Steps Can be Taken to Minimize Future Storm Damage

September 21, 2005

State and federal disaster recovery officials are urging property owners in Alabama who are rebuilding in the wake of Hurricane Katrina to take steps now to minimize damage in future storms. Such “hazard mitigation,” rebuilding to make structures more disaster resistant, can also enhance property value and save money on insurance premiums.

“There’s no better time to do this than when you are rebuilding and the recent disaster is fresh in your mind,” said Federal Coordinating Officer Michael Bolch. “In addition to the other benefits, strengthening a structure might someday save a life,” he added.

Hazard mitigation includes such commonsense measures as installing hurricane straps in replacement roofs, installing storm shutters, and bolting walls to foundations or even elevating entire buildings above flood levels. Information on measures to help protect your home is available free at any of the Disaster Recovery Centers now open in Alabama .

While these measures can’t guarantee that a structure won’t be damaged in a storm as powerful as Hurricane Katrina, the odds for a property’s survival will reportedly be increased.

Here are some of the important improvements homeowners should discuss with contractors before rebuilding:

* Hurricane Clips: These are small metal plates that secure a roof to the top of structure walls. They are inexpensive and widely used in areas of the country prone to damaging wind loads.
* Masonry Ties: These metal strips help secure brick walls to the wood structure. They are most effective when spaced no farther apart than 16 inches horizontally and two feet vertically.
* Plywood: While impact tests show pressboard can be as strong as plywood, construction engineers prefer using plywood 5/8ths of an inch thick, and not less than 7/16ths.
* Fastening: In securing 4 X 8 foot plywood sheathing to walls or roofs, nails should be driven at intervals no greater than four inches around the perimeter of the board and six inches in the middle lines. Ring shank nails provide additional gripping power, and should be used instead of ordinary nails.
* Roof Coverings: For hurricane prone regions, be sure the shingles selected meet or exceed the wind speeds expected in your area. A secondary waterproofing system under the shingles will provide additional protection from wind-driven rain, even if some shingles are lost. Modern materials that provide this dual waterproofing protection include butyl rubber or neoprene roll, dual-faced adhesive mastics that are applied to the roof prior to installing the shingles. Fasten shingles with six nails per shingle rather than three or four, and never install shingles using staples, air guns or air tools.
* Garage Doors: High winds can buckle a weak door, creating entry for wind that can easily lift an unclipped roof. Consider a heavier gauge, wind rated, garage door.
* Hurricane Shutters: For hurricane-prone regions, studies have shown that hurricane shutters significantly reduce damage. In rebuilding, a set of hurricane shutters adds minimal cost but great benefits in terms of reducing future damages to a home.
* Mobile Homes: In order to protect a mobile home properly from both turning over and sliding on the foundation, two types of ties are recommended: over-the-top ties and frame ties.

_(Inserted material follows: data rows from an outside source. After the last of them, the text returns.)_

-- ==== Sys2Proof/Laws/Issue.lean ====
section
/-!
SUPPORT. The issuing fragment: what `commit`, `putFrag`, `retire` and `issue` do, said once.
-/
namespace Sys2Proof.Machine

theorem issuer?_eq (s : State) (f : Flight) (g : Fragment) (h : Issues s f g) : issuer? s = some (ctxOf s f g) := by
  simp [issuer?, h.1, h.2, ctxOf]

theorem frag?_num (f : Flight) (n : Nat) (g : Fragment) (h : frag? f n = some g) : g.num = n := by
  have := List.find?_some h
  simpa using this

theorem issues_num (s : State) (f : Flight) (g : Fragment) (h : Issues s f g) : s.cur.2 = g.num :=
  (frag?_num f _ g h.2).symm

theorem find?_map_put (l : List Fragment) (g : Fragment) (n : Nat) :
    (l.map fun h => if h.num == g.num then g else h).find? (fun h => h.num == n) =
      if n = g.num then (l.find? fun h => h.num == n).map (fun _ => g) else l.find? fun h => h.num == n := by
  induction l with
  | nil => simp
  | cons x r ih =>
    simp only [List.map_cons, List.find?_cons]
    by_cases hx : x.num = g.num <;> by_cases hn : n = g.num
    · simp [hx, hn]
    · have h1 : (g.num == n) = false := by simp; exact fun h => hn h.symm
      simp only [hx, beq_self_eq_true, if_true, h1, ih, hn, if_false]
    · have h1 : (x.num == n) = false := by simp; omega
      have h2 : (x.num == g.num) = false := by simpa using hx
      rw [if_pos hn] at ih ⊢
      simp only [h2, h1, ih, Bool.false_eq_true, if_false]
    · have h2 : (x.num == g.num) = false := by simpa using hx
      simp only [h2, if_false, hn, ih, Bool.false_eq_true]

theorem frag?_putFrag (f : Flight) (g : Fragment) (n : Nat) :
    frag? (putFrag f g) n = if n = g.num then (frag? f n).map (fun _ => g) else frag? f n :=
  find?_map_put f.frags g n

theorem frag?_putFrag_ne (f : Flight) (g : Fragment) {n : Nat} (h : n ≠ g.num) : frag? (putFrag f g) n = frag? f n := by
  simp [frag?_putFrag, h]

theorem frag?_putFrag_same (f : Flight) (g h : Fragment) (hg : frag? f g.num = some h) : frag? (putFrag f g) g.num = some g := by
  simp [frag?_putFrag, hg]

@[simp] theorem putFrag_s (f : Flight) (g : Fragment) : (putFrag f g).s = f.s := rfl
@[simp] theorem putFrag_v (f : Flight) (g : Fragment) : (putFrag f g).v = f.v := rfl
@[simp] theorem putFrag_t1 (f : Flight) (g : Fragment) : (putFrag f g).t1 = f.t1 := rfl
@[simp] theorem putFrag_t2 (f : Flight) (g : Fragment) : (putFrag f g).t2 = f.t2 := rfl
@[simp] theorem putFrag_lflags (f : Flight) (g : Fragment) : (putFrag f g).lflags = f.lflags := rfl
@[simp] theorem putFrag_asyncR (f : Flight) (g : Fragment) : (putFrag f g).asyncR = f.asyncR := rfl
@[simp] theorem putFrag_fpmode (f : Flight) (g : Fragment) : (putFrag f g).fpmode = f.fpmode := rfl
@[simp] theorem putFrag_clkhi (f : Flight) (g : Fragment) : (putFrag f g).clkhi = f.clkhi := rfl

theorem flight?_commit (c : Ctx) : flight? (commit c) c.st.cur.1 = some (putFrag c.f c.g) := by
  simp [flight?, commit]

theorem flight?_commit_ne (c : Ctx) {k : Nat} (h : k ≠ c.st.cur.1) : flight? (commit c) k = flight? c.st k := by
  simp [flight?, commit, mget?_mset, h]

@[simp] theorem commit_mem (c : Ctx) : (commit c).mem = c.st.mem := rfl
@[simp] theorem commit_undef (c : Ctx) : (commit c).undef = c.st.undef := rfl
@[simp] theorem commit_cur (c : Ctx) : (commit c).cur = c.st.cur := rfl
@[simp] theorem commit_free (c : Ctx) : (commit c).free = c.st.free := rfl

theorem readByte_commit (c : Ctx) (a : Nat) : readByte (commit c) a = readByte c.st a := rfl

/-- An instruction that may name its registers acts. -/
theorem issue_acts (ops : List (Opnd × Nat)) (priv : Bool) (body : Ctx → State) (s : State) (f : Flight) (g : Fragment)
    (h : Issues s f g) (hm : MayName f g ops) (hp : priv = true → g.level ≠ 0) :
    issue ops priv body s = .next (body (ctxOf s f g)) := by
  have h1 : (g.level == 0 && (priv || usesBank ops)) = false := by
    by_cases hl : g.level = 0
    · have := hm.1 hl
      cases priv
      · simp [hl, this]
      · exact absurd hl (hp rfl)
    · simp [hl]
  have h2 : List.any ops (outOfBound f.vregs) = false := hm.2
  simp [issue, issuer?_eq s f g h, ctxOf, h1, h2]

/-- Where no beacon watches, an instruction that completes leaves what its context holds. -/
theorem retire_unwatched (c0 c : Ctx) (h : (Machine.core c0.st c.f.core).bcn = []) : retire c0 c = commit (settled c) := by
  simp [retire, h]

/-- What an instruction that completed has left, if it changed only its flight and what `c.st` says outside it: the frame of most
instructions. -/
theorem retire_frame (s : State) (f : Flight) (g : Fragment) (c : Ctx) (pc : DWord) (hi : Issues s f g)
    (hu : (Machine.core s c.f.core).bcn = []) (hcur : c.st.cur = s.cur) (hcyc : c.st.cycle = s.cycle)
    (hf : c.f.frags = f.frags) (hg : c.g = { g with em := c.g.em }) :
    ∃ f' g', flight? (retire (ctxOf s f g) (goto c pc)) s.cur.1 = some f' ∧ frag? f' g.num = some g' ∧
      Outside c.st (retire (ctxOf s f g) (goto c pc)) ∧ Siblings f f' g ∧ SameFrag s g g' pc ∧ g'.em = c.g.em ∧
      f' = putFrag { c.f with issued := c.f.issued + 1 } g' := by
  have hr : retire (ctxOf s f g) (goto c pc) = commit (settled (goto c pc)) := retire_unwatched _ _ hu
  rw [hr]
  have hnum : c.g.num = g.num := by rw [hg]
  have hc1 : (settled (goto c pc)).st.cur.1 = s.cur.1 := by
    show c.st.cur.1 = _
    rw [hcur]
  refine ⟨_, (settled (goto c pc)).g, hc1 ▸ flight?_commit _, ?_, ⟨rfl, ?_, fun a => rfl⟩, ?_, ?_, rfl, rfl⟩
  · have hn : (settled (goto c pc)).g.num = g.num := hnum
    have : frag? (settled (goto c pc)).f g.num = some g := by
      show (c.f.frags).find? _ = _
      rw [hf, ← issues_num s f g hi]; exact hi.2
    rw [← hn]
    exact frag?_putFrag_same _ _ g (hn ▸ this)
  · intro k hk
    exact flight?_commit_ne (settled (goto c pc)) hk
  · intro n hn
    rw [frag?_putFrag_ne _ _ (by show n ≠ c.g.num; rw [hnum]; exact hn)]
    show (c.f.frags).find? _ = _
    rw [hf]; rfl
  · show SameFrag s g _ _
    unfold SameFrag
    show (settled (goto c pc)).g = _
    simp only [settled, goto]
    rw [hg, hcyc]

/-- An instruction that completes at `pc` and left in its context what `p` says. -/
theorem completesIn_of (i : Instr) (s : State) (f : Flight) (g : Fragment) (f1 : Flight) (pc : DWord) (c : Ctx)
    (p : State → Flight → Fragment → Prop) (hi : Issues s f g) (hu : (Machine.core s c.f.core).bcn = [])
    (hcur : c.st.cur = s.cur) (hcyc : c.st.cycle = s.cycle) (hf : c.f.frags = f.frags) (hg : c.g = { g with em := c.g.em })
    (he : exec i s = .next (retire (ctxOf s f g) (goto c pc)))
    (h1 : c.f = { f1 with s := c.f.s, v := c.f.v, t1 := c.f.t1, t2 := c.f.t2, mops := c.f.mops, pend := c.f.pend,
                          dirty := c.f.dirty, asyncR := c.f.asyncR, lflags := c.f.lflags, frags := c.f.frags })
    (hp : ∀ t f' g', t.free = c.st.free → g'.em = c.g.em → f' = putFrag { c.f with issued := c.f.issued + 1 } g' → p t f' g') :
    CompletesIn i s f g c.st f1 pc p := by
  obtain ⟨f', g', e1, e2, e3, e4, e5, e6, e7⟩ := retire_frame s f g c pc hi hu hcur hcyc hf hg
  refine ⟨_, f', g', he, e1, e2, e3, e4, e5, ?_, hp _ _ _ (by rw [e3.rest]) e6 e7⟩
  unfold SameFlight
  rw [e7, h1]
  rfl

end Sys2Proof.Machine
end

Officials stress the need to tie structures other than mobile homes to their foundations with correctly installed anchor bolts of proper dimension. In structures with concrete block foundations, the bolts should penetrate at least 15 inches into the foundation in order to reach the second course of block to provide better odds that they will not be pulled out of the foundation in strong winds.

If the concrete is poured, use bolts a minimum of 1/2-half-inch diameter set at least seven inches into the concrete and topped with a washer and nut.

They also recommend use of 2 X 6 inch wall studs, which are more rigid than the usual 2 X 4 inch timber and provide an added benefit of greater space for wall insulation.